Although in the studied species DNA methylation was frequent in CG context, methylation within other nucleotides contexts also occurred (i.e. non-CG or non-CpG methylation). Non-CG DNA methylation is frequently associated with a number of processes in plants54,55 and only recently its function in other eukaryotes have gained more attention56. Still, the effects of differential DNA methylation contexts in most organisms are poorly understood and underestimated (reviewed in56,57). Methylation in CG and non-CG sites are typically mediated by distinct mechanisms58; CG methylation is constitutively maintained by DNA methyltransferase 1 (Dnmt1)56,57, while non-CG methylation are kept by mechanisms of de novo methylation involving the DNA methyltransferase 3 (Dnmt3)59. Therefore, non-CG methylation is majorly related to new and more variable epigenetic alterations57. Supporting evidence for the existence of non-CG methylation in social insects was previously reported for ants60 and honeybees59. In honeybees, non-CG methylation seems to be involved with alternative mRNA splicing and is especially enriched in genes related to behavioural responses. However, no direct correlation with sociality could be stablished59. Herein, such correlation is demonstrated with the different proportions of CG and non-CG methylation observed in the set of differentially expressed superTranscripts when compared to the general transcriptomic profile. This indicate that both CG and non-CG methylation interplay in worker task division. Further data is needed to infer how specific methylation contexts could affect certain behavioural changes but based on the results gathered so far, we hypothesize that non-CG methylation dynamics is relevant to task division and possibly to other social traits.

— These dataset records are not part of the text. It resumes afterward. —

/-- CAP (R450, R467): a fabric cap, delivered to the gaffer. -/
def execCap (k : Nat) (m : FabMsg) (crc : Bool) (s : State) : Host.Outcome State Fault Refusal :=
  okIf (k < 4)
    (let m := { m with typ := 0x0C }
    let w := min (ofBytes (m.payload.take 4)) 4200
    s.vc0Untagged k m crc (fun t => (({ t with fabCap := some w } : State).wr Reg.PWR_FALLBACK_FABRIC_W 0 w).recap))

/-- LEASE_EXPIRY (R468): LEASE_S seconds without a rack cap. -/
def execLeaseExpiry (s : State) : Host.Outcome State Fault Refusal :=
  okIf true
    (if s.rd Reg.PWR_CAP_LEASE_S 0 = 0 ∨ s.on Reg.PWR_STATUS_MGR_LOST 0 = true then s
    else ((({ s with rackCap := none } : State).flag Reg.PWR_STATUS_MGR_LOST 0 true).recap).pwrReport controlDie 0x0E03)

/-! ### Limits -/

/-- The partitions with benches on a die. -/
def State.diePartsOn (s : State) (d : Nat) : List Nat :=
  (((upFrom (160 * d) 160).map (fun gb => s.partOf gb)).eraseDups).filter (fun p => decide (p < 16))

/-- The shares of the partitions on a die with a CAP_SHARE, each with its benches (R470). -/
def State.sharesOn (s : State) (d : Nat) : List (Nat × Nat) :=
  (s.diePartsOn d).filterMap (fun p => (s.power.get {} p).share.map (fun w => (w, (s.benchesOf p).length)))

/-- σ as a fraction (R470). -/
def State.sigma (s : State) : Nat × Nat :=
  let cap := s.rd Reg.PWR_CAP_CAP_W 0
  let sum := ((List.range 16).filterMap (fun p => (s.power.get {} p).share)).foldl (· + ·) 0
  if sum ≤ cap then (1, 1) else (cap, sum)

/-- BUDGET_W of a die, whole watts; 0 for no budget (R470, R492). -/
def State.budgetW (s : State) (d : Nat) : Nat :=
  let (a, b) := s.sigma
  match (s.sharesOn d).map (fun e => 160 * e.1 * a / (e.2 * b)) with
  | [] => 0
  | v :: r => min 8191 (r.foldl min v)

/-- A die that draws `meas` mW at its current point keeps its budget at point p by the model (R470, R472). -/
def State.inBudget (s : State) (d meas p : Nat) : Bool :=
  let (a, b) := s.sigma
  (s.sharesOn d).all (fun e => decide (meas * pointW p * (e.2 * b) ≤ 160000 * e.1 * a * pointW (s.point d)))

/-- The fastest point that the lost phases of a die allow (R481): the first loss holds P3 until the controller's tick; P7 where no
current fits. -/
def State.phasePoint (s : State) (d : Nat) : Nat :=
  let n := s.rd Reg.VR_PHASES_LOSSES 0 d
  if n = 0 then 0
  else if n = 1 then ([2, 3, 4, 5, 6].find? (fun p => pointA p ≤ s.rd Reg.VR_CURRENT_ILIMIT 0 d)).getD 7
  else 7

/-- The limits of a die that is not fenced, as LIMIT code and fastest point (R472, R483, R488, R489). A blind die's code is not
stated, and neither is that of P0_ALLOW = 0, taken as 6 (DESIGN CHOICE, assumption log 61). -/
def State.limits (s : State) (d meas : Nat) : List (Nat × Nat) :=
  let x := s.die d
  let st := s.rd Reg.THERM_STATUS_STATE 0 d
  [ (2, if st = 2 then 7 else x.ramp), (3, s.phasePoint d), (4, x.softCap), (Config.blindLimit % 16, if st = 4 then 7 else 0),
    (5, s.rd Reg.PWR_DIE_CFG_MAX_POINT 0 d),
    (6, if s.on Reg.PWR_DIE_CFG_P0_ALLOW 0 d = false ∨ s.on Reg.PWR_DIE_STATUS_P0_BARRED 0 d = true then 1 else 0),
    (7, ((List.range 7).find? (fun p => s.inBudget d meas p)).getD 7) ]

/-- The fastest point that every limit of a list allows. -/
def slowest (ls : List (Nat × Nat)) : Nat := ls.foldl (fun m l => max m l.2) 0

/-- LIMIT: the lowest code of the limits that bind at a point; 7 where the loop went below them all (R472). -/
def limitCode (ls : List (Nat × Nat)) (pt : Nat) : Nat :=
  if pt = 0 then 0
  else if slowest ls < pt then 7
  else (ls.filter (fun l => l.2 == pt)).foldl (fun m l => min m l.1) 15

/-! ### The controller -/

/-- The dies of a tick: die, measured power in mW, the current point and the chosen one. -/
structure Pick where
  die : Nat
  meas : Nat
  cur : Nat
  pt : Nat
  deriving DecidableEq, Repr

/-- pred of a die, in mW divided by `powerUnit` (R471). -/
def Pick.pred (k : Pick) : Nat := k.meas * pointW k.pt * (powerUnit / pointW k.cur)

/-- sum(pred) exceeds what an effective cap leaves beside the other loads: cap ÷ 1.081 less `other` (R471). -/
def overCap (cap other : Nat) (ks : List Pick) : Bool :=
  decide (cap * 1000000 * powerUnit < (ks.foldl (fun n k => n + k.pred) 0) * 1081 + other * 1081 * powerUnit)

/-- The die that the loop slows next: the largest pred, the lowest number on a tie, P7 left out (R471). -/
def nextDown (ks : List Pick) : Option Nat :=
  (ks.filter (fun k => k.pt < 7)).foldl (fun (b : Option Pick) k => match b with
    | none => some k
    | some a => if a.pred < k.pred then some k else b) none |>.map Pick.die

/-- The loop of R471, which ends within 7 rounds for each die. -/
def slowLoop (cap other : Nat) : Nat → List Pick → List Pick
  | 0, ks => ks
  | n + 1, ks =>
    if overCap cap other ks then
      match nextDown ks with
      | none => ks
      | some d => slowLoop cap other n (ks.map (fun k => if k.die = d then { k with pt := k.pt + 1 } else k))
    else ks

/-- A rail after its first or second loss, as the gaffer's tick leaves it (R481). -/
def State.tickPhase (s : State) (d : Nat) : State :=
  if (s.die d).phaseHold then
    (s.setDie d { s.die d with phaseHold := false }).wr Reg.VR_CURRENT_ILIMIT 0 (if s.rd Reg.VR_PHASES_LOSSES 0 d = 1 then 176 else 160) d
  else s

/-- The wear budget of a die is judged: 12,960 s spend it, 11,664 s restore it, in ticks of 100 µs (R489). -/
def State.judgeBudget (s : State) (d : Nat) : State :=
  let x := s.die d
  let used := x.bins.foldl (· + ·) x.minute
  let out := s.on Reg.PWR_P0_INFO_BUDGET_OUT 0 d
  let s := s.wr Reg.PWR_P0_INFO_USED_S 0 (used / 10000) d
  if out = false ∧ 129600000 ≤ used then ((s.flag Reg.PWR_P0_INFO_BUDGET_OUT 0 true d).showBar d).pwrReport d 0x0E07
  else if out = true ∧ used ≤ 116640000 then (s.flag Reg.PWR_P0_INFO_BUDGET_OUT 0 false d).showBar d
  else s

/-- 100 µs of P0 residency or of its bar, and of the ramp after lehr (R485, R488, R489). -/
def State.tickDie (s : State) (d : Nat) : State :=
  let x := s.die d
  let hot := s.point d = 0
  let x := { x with p0Bar := x.p0Bar - 1, p0Ticks := if hot then x.p0Ticks + 1 else 0, minute := if hot then x.minute + 1 else x.minute }
  let x := if x.ramp = 0 then x else if x.rampTicks + 1 < 1000 then { x with rampTicks := x.rampTicks + 1 }
    else { x with rampTicks := 0, ramp := x.ramp - 1 }
  let s := (s.setDie d x).wr Reg.PWR_P0_INFO_CONT_MS 0 (min 31 (x.p0Ticks / 10)) d
  ((s.showBar d).tickPhase d).judgeBudget d

/-- 100 µs pass: the device's clocks advance, FAB_TIME slewed by at most 200 ppm (R453, R525). -/
def State.passTime (s : State) : State :=
  let k := (clampTo (-20) 20 s.timeX.slew).1
  let s : State := { s with timeNs := s.timeNs + 100000, timeX := { s.timeX with slew := s.timeX.slew - k } }
  s.setTime (((s.fabTime : Int) + 100000 - k) % 2 ^ 64).toNat

/-- 100 µs of a withdraw's grace (R538, R543). -/
def State.tickGrace (s : State) : State :=
  if s.rd Reg.FLT_WD_STATUS_STATE 0 = 1 then
    let t : State := { s with graceAt := s.graceAt + 1 }
    t.wr Reg.FLT_WD_STATUS_GRACE_LEFT 0 (min 2047 (s.rd Reg.FLT_WD_CFG_GRACE_S 0 - t.graceAt / 10000))
  else s

/-- What the gaffer measures, in its registers (R492 to R494). -/
def State.showTick (s : State) (env : TickEnv) : State :=
  let s := ((s.wr Reg.PWR_INPUT_INPUT_W 0 env.input).wr Reg.VR_INPUT_VIN 0 env.vin).wr Reg.VR_INPUT_IIN 0 env.iin
  let s := env.temps.foldl (fun t e => if e.1 < 25 then t.wr Reg.THERM_STATUS_TEMP 0 e.2 e.1 else t) s
  (List.range 16).foldl (fun t d =>
    (t.wr Reg.VR_CURRENT_IRAIL 0 (env.amps.getD d 0) d).wr Reg.VR_RAIL_VSENSE 0 (env.sense.getD d 0) d) s

/-- The clocks of every bench that is on no fenced die, stopped or running (R475). -/
def State.setClocks (s : State) (off : Bool) : State :=
  { s with clockOff := s.liveDies.foldl (fun m d => (upFrom (160 * d) 160).foldl (fun m gb => m.put false gb off) m) s.clockOff }

/-- DUTY of every die that is not fenced. -/
def State.setDuty (s : State) (n : Nat) : State := s.liveDies.foldl (fun t d => t.wr Reg.PWR_DIE_STATUS_DUTY 0 n d) s

/-- MODE 2: the cap is below the floor, and every bench clock stops (R475). -/
def State.unattainable (s : State) : State :=
  (((s.wr Reg.PWR_STATUS_MODE 0 2).setDuty 0).setClocks true).pwrReport controlDie 0x0E01

/-- Duty pulsing as a tick leaves it (R474, R475): `tooHigh` says that every die is at P7 and the prediction exceeds the effective cap.
It is entered with the floor measured; it ends when every window runs whole and the prediction fits (DEDUCED, assumption log 62). A stop of
the clocks ends at a cap at or above the floor, and the benches then start row by row (R477). -/
def State.judgeDuty (s : State) (cap floor : Nat) (tooHigh : Bool) : State :=
  let mode := s.rd Reg.PWR_STATUS_MODE 0
  if mode = 2 then
    if s.rd Reg.PWR_INPUT_FLOOR_W 0 ≤ cap then
      s.liveDies.foldl (fun t d => (upFrom (160 * d) 160).foldl State.stagger t) (((s.wr Reg.PWR_STATUS_MODE 0 1).setDuty 1).setClocks false)
    else s
  else if mode = 1 then
    if cap < s.rd Reg.PWR_INPUT_FLOOR_W 0 then s.unattainable
    else if tooHigh || s.liveDies.any (fun d => s.rd Reg.PWR_DIE_STATUS_DUTY 0 d != 64) then s
    else s.wr Reg.PWR_STATUS_MODE 0 0
  else if tooHigh then
    let s := ((s.wr Reg.PWR_STATUS_MODE 0 1).wr Reg.PWR_INPUT_FLOOR_W 0 floor).pwrReport controlDie 0x0E02
    if cap < floor then s.unattainable else s
  else s

/-- The sustained limit (R469). -/
def State.judgeSustain (s : State) (avg : Nat) : State :=
  if 3500 ≤ avg then s.flag Reg.PWR_STATUS_SUSTAIN 0 true
  else if avg < 3400 then s.flag Reg.PWR_STATUS_SUSTAIN 0 false
  else s

/-- The effective cap (R469). -/
def State.effCap (s : State) : Nat :=
  let cap := s.rd Reg.PWR_CAP_CAP_W 0
  if s.on Reg.PWR_STATUS_SUSTAIN 0 then min cap 3500 else cap

/-- The reheat passes of a die, where it runs reheat (R478, R479). -/
def State.countReheat (s : State) (d n : Nat) : State :=
  let l := s.rd Reg.PWR_DIE_STATUS_LIMIT 0 d
  if s.on Reg.PWR_DIE_CFG_REHEAT_EN 0 d = false ∨ l = 1 ∨ l = 2 ∨ l = 3 ∨ s.rd Reg.PWR_STATUS_MODE 0 ≠ 0 then s
  else s.bump Reg.PWR_REHEAT_CNT_COUNT 0 n d

/-- CONTROLLER_TICK (R471 to R475, R488). -/
def execControllerTick (env : TickEnv) (s : State) : Host.Outcome State Fault Refusal :=
  okIf true
    (let s := ((s.passTime.tickGrace.showTick env).judgeSustain env.avg)
    let s := s.liveDies.foldl (fun t d => (t.countReheat d (env.reheat.getD d 0)).tickDie d) s
    let cap := s.effCap
    let pulsed := s.rd Reg.PWR_STATUS_MODE 0 ≠ 0 ∧ s.liveDies.any (fun d => s.rd Reg.PWR_DIE_STATUS_DUTY 0 d != 64) = true
    let picks := s.liveDies.map (fun d =>
      let m := env.dies.getD d 0
      Pick.mk d m (s.point d) (slowest (s.limits d m)))
    let done := if pulsed then picks.map (fun k => { k with pt := 7 }) else slowLoop cap env.other 112 picks
    let t := done.foldl (fun t k =>
      let t := (t.wr Reg.PWR_DIE_STATUS_MAX_EFF 0 k.pt k.die).wr Reg.PWR_DIE_STATUS_BUDGET_W 0 (s.budgetW k.die) k.die
      (t.wr Reg.PWR_DIE_STATUS_LIMIT 0 (limitCode (s.limits k.die k.meas) k.pt) k.die).aim k.die k.pt) s
    t.judgeDuty cap env.floor (done.all (fun k => k.pt == 7) && overCap cap env.other done))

Higher levels of mC in bees have been associated to an increase in gene expression, i.e. genes with more methylation also have higher expression levels14. We found this correlation to be true for CG methylation in both species tested, but not for methylation in non-CG context. In fact, among the differentially expressed superTranscripts of T. angustula, where greater levels of non-CG methylation are observed, we found a negative correlation between gene expression and DNA methylation. This suggests that the effect of mC in bee gene expression might also be dependent of the methylation context; CG methylation seems to increase gene expression while non-CG methylation might supress it.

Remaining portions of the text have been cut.